Advances under our second lien credit agreement are in the form of either base rate loans or LIBOR loans.  The interest rate on the base rate loans fluctuates based upon the higher of (i) the “prime rate”, (ii) the Federal Funds Effective Rate plus ½ of 1% and (iii) the LIBO rate for a one month interest period plus 1.50%.  The applicable margin for base rate loans is 6.0%, unless we fail to meet certain leverage and PV-10 ratios, in which case the applicable margin will be 7.0%.  The interest rate on the LIBOR loans fluctuates based upon the higher of (i) 3.0% per annum and (ii) the LIBOR rate per annum.  The applicable margin for LIBOR loans is 7.0%, unless we fail to meet certain leverage and PV-10 ratios, in which case the applicable margin will be 8.0%.

Our revolving credit agreement and second lien credit agreement are secured by liens on substantially all of our assets, including the capital stock of our subsidiaries.  The liens securing the obligations under our second lien credit agreement are junior to those under our revolving credit agreement.  Unpaid interest is payable under our credit agreements as borrowings mature and renew.

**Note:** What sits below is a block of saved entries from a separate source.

/-! ### Steps and resets -/

/-- A step runs the command at the front of the queue with the queue's rest; with none waiting the part idles. The queue is
the model's own (log entry 3). -/
def Obligations.StepRunsTheFrontCommand : Prop :=
  (∀ (c : Instr) (rest : List Instr) (s : State),
    step { s with pending := c :: rest } = exec c { s with pending := rest }) ∧
  ∀ s : State, s.pending = [] → step s = .next s

/-- Every command answers a next state, and leaves the straps and RESETn alone but for the two edges of RESETn (R16, R19), and
the queue and the clock alone but for the tick (R160). That every command answers (log entry 4), that the queue stays over
every command (log entry 3) and that the clock stays over HARDWARE_RESET (log entry 9; of R34's timer base the manual says it
for a restart alone) are the model's choices. -/
def Obligations.EveryCommandKeepsQueueStrapsAndClock : Prop :=
  ∀ (c : Instr) (s : State), ∃ t, exec c s = .next t ∧ t.pending = s.pending ∧
    ((∀ a b, c ≠ .hardwareReset a b) → (∀ a b u p, c ≠ .resetRelease a b u p) →
      t.sbase = s.sbase ∧ t.bypass = s.bypass ∧ t.resetn = s.resetn) ∧
    ((∀ p, c ≠ .watchSample p) → t.now = s.now) ∧
    (∀ p, c = .watchSample p → t.now = s.now + 1)

/-- The fall of RESETn ends every access unperformed and puts every block in its reset state, with the straps sampled (R16);
every setup word then reads its reset value, and a mirror word the outside levels of eleven input lines (R35). The model's
own queue, clock and count of free values stay (log entries 3, 7 and 9). -/
def Obligations.HardwareResetResetsEveryBlock : Prop :=
  ∀ (s : State) (sbase : BitVec 8) (bypass : Bool), ∃ t,
    exec (.hardwareReset sbase bypass) s = .next t ∧
    t = { State.reset with
      pending := s.pending, resetn := false, sbase := sbase, bypass := bypass, now := s.now, freeCount := s.freeCount } ∧
    t.hwait = false ∧ t.herr = false ∧ t.hd = none ∧ t.irq = false ∧ (∀ n, t.driven n = 0) ∧
    ∀ (pins : Pins) (w : SetupWord),
      t.setupReadWord pins w =
        (match w with
          | .deviceControl => 0x00040000
          | .laneMirror n => (pins.lane n).level.setWidth 32
          | _ => 0)

/-- At the rise of RESETn the last sampled straps stand, the sampled levels are taken from the lines (R155), and a strobe the
host is asserting arrives (R16). While RESETn is high the command is no event (the model's choice, log entry 4). -/
def Obligations.ResetReleaseTakesAStrobeAsAnArrival : Prop :=
  ∀ (s : State) (sbase : BitVec 8) (bypass : Bool) (bus : HostBus) (pins : Pins),
    (s.resetn = false → ∃ u : State,
      (∀ n, u.lane n = { s.lane n with mir := { (s.lane n).mir with sampled := s.liveLines pins n } }) ∧
      u = { s with resetn := true, sbase := sbase, bypass := bypass, lanes := u.lanes } ∧
      (bus.rd = false → bus.wr = false → exec (.resetRelease sbase bypass bus pins) s = .next u) ∧
      (bus.rd = true ∨ bus.wr = true →
        exec (.resetRelease sbase bypass bus pins) s = exec (.hostAccessArrival bus pins) u)) ∧
    (s.resetn = true → exec (.resetRelease sbase bypass bus pins) s = .next s)

/-- RESTART puts every block in its reset state at the write's grant, takes the sampled levels from the lines, and lets its
own access go on to its memory cycle; straps, timer base and the host's strobes stay (R17, R32, R34, R144). -/
def Obligations.RestartResetsEveryBlock : Prop :=
  ∀ (s : State) (r : HostRecord) (pins : Pins), HostGranted s r → SetupWrite r .deviceControl →
    r.be.getLsbD 0 = true → r.data.getLsbD 7 = true → ∃ t : State,
      exec (.restart pins) s = .next t ∧
      (∀ n, t.lane n =
        { Lane.reset with mir := { MirrorState.reset with sampled := (pins.lane n).level } }) ∧
      t = { State.reset with
        pending := s.pending, resetn := s.resetn, sbase := s.sbase, bypass := s.bypass, now := s.now,
        freeCount := s.granted.freeCount,
        host := { s.host with port := .access r HostCycle.bare, answer := none },
        arb := ⟨some ⟨.host, ⟨r.addr, r.be, some r.data⟩⟩, 0, 0, .recorded .none⟩, lanes := t.lanes }

/-! ### The host port -/

/-- An arrival is recorded with its class and waits for a grant, unless it is a setup read or both strobes are asserted (R1,
R5). -/
def Obligations.ArrivalIsRecordedAndWaits : Prop :=
  ∀ (s : State) (bus : HostBus) (pins : Pins),
    s.resetn = true → s.host.port = .idle → s.host.rdStrobe = false → s.host.wrStrobe = false → bus.rd = !bus.wr →
    (bus.rd = true → ∀ off, s.classify (4 * bus.wordAddr.toNat) ≠ .setup off) →
    exec (.hostAccessArrival bus pins) s = .next (s.noting { s with host :=
      ⟨.waiting ⟨bus.wordAddr ++ 0#2, bus.wr, bus.be, bus.data, s.classify (4 * bus.wordAddr.toNat)⟩, none,
        bus.rd, bus.wr⟩ })

/-- The classes of R2, in a part whose RUNNING arrays keep apart (ChannelLaw): bypass, the setup area, the one RUNNING array
that holds the address, or PLAIN. -/
def Obligations.ClassFollowsTheAddress : Prop :=
  ∀ (s : State) (a : Nat), a < 0x1000000 → ChannelLaw s →
    (s.bypass = true → s.classify a = .plain) ∧
    (s.bypass = false →
      (s.setupBase ≤ a ∧ a ≤ s.setupBase + 0x1FF → s.classify a = .setup (a - s.setupBase)) ∧
      (¬(s.setupBase ≤ a ∧ a ≤ s.setupBase + 0x1FF) →
        (∀ c : ChanId, (s.chan c).state = .running →
          (s.chan c).base.toNat ≤ a → a ≤ (s.chan c).base.toNat + (s.chan c).count.toNat * (s.chan c).size - 1 →
          ∃ k w, k = (a - (s.chan c).base.toNat) / (s.chan c).size ∧ k < (s.chan c).count.toNat ∧
            w = (a - (s.chan c).base.toNat - k * (s.chan c).size) / 4 ∧ w < (s.chan c).size / 4 ∧
            s.classify a = (if w = 0 then .slotHeader c k else .slotPayload c k w)) ∧
        ((∀ c : ChanId, (s.chan c).state = .running →
            ¬((s.chan c).base.toNat ≤ a ∧
              a ≤ (s.chan c).base.toNat + (s.chan c).count.toNat * (s.chan c).size - 1)) →
          s.classify a = .plain)))

/-- A setup read is answered at its arrival, with no request and no HERR; a mirror word's read clears that lane's change-held
flag, and no other read changes anything but the port's answer (R4). -/
def Obligations.SetupReadIsAnsweredAtItsArrival : Prop :=
  ∀ (s : State) (bus : HostBus) (pins : Pins) (off : Nat),
    s.resetn = true → s.host.port = .idle → s.host.rdStrobe = false → s.host.wrStrobe = false →
    bus.rd = true → bus.wr = false → s.classify (4 * bus.wordAddr.toNat) = .setup off →
    let answered : HostSide :=
      ⟨.idle, some ⟨true, false, false, some (s.setupReadWord pins (setupWordAt off))⟩, true, false⟩
    ((∀ n, setupWordAt off ≠ .laneMirror n) →
      exec (.hostAccessArrival bus pins) s = .next { s with host := answered }) ∧
    (∀ n, setupWordAt off = .laneMirror n →
      exec (.hostAccessArrival bus pins) s = .next { s.setLane n { s.lane n with
        mir := { (s.lane n).mir with changeHeld := false } } with host := answered })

        As consideration for OCM GW Holdings, LLC’s (“Oaktree Holdings”) agreement to deposit $10.0 million in escrow on November 6, 2009 to collateralize a $10.0 million unsecured promissory note between Crimson and Wells Fargo Bank, which was subsequently repaid on December 22, 2009, we issued an unsecured subordinated promissory note on November 6, 2009 for the principal amount of $2.0 million to Oaktree Holdings, a related party.  The indebtedness under the $2.0 million promissory note bears interest at a per annum rate equal to 8.0% and matures on the later of (i) November 8, 2012 and (ii) the date six months after payment in full in cash of all Obligations (as such term is defined under our credit agreements), and the termination of all commitments to extend credit under our credit agreements.  The promissory note is subordinated in right of payment to the prior payment in full in cash of all obligations under our credit agreements.  At June 30, 2010, the carrying fair value of this debt was calculated as $1.8 million, net of discount, using the estimated market value interest rate at the time of issuance.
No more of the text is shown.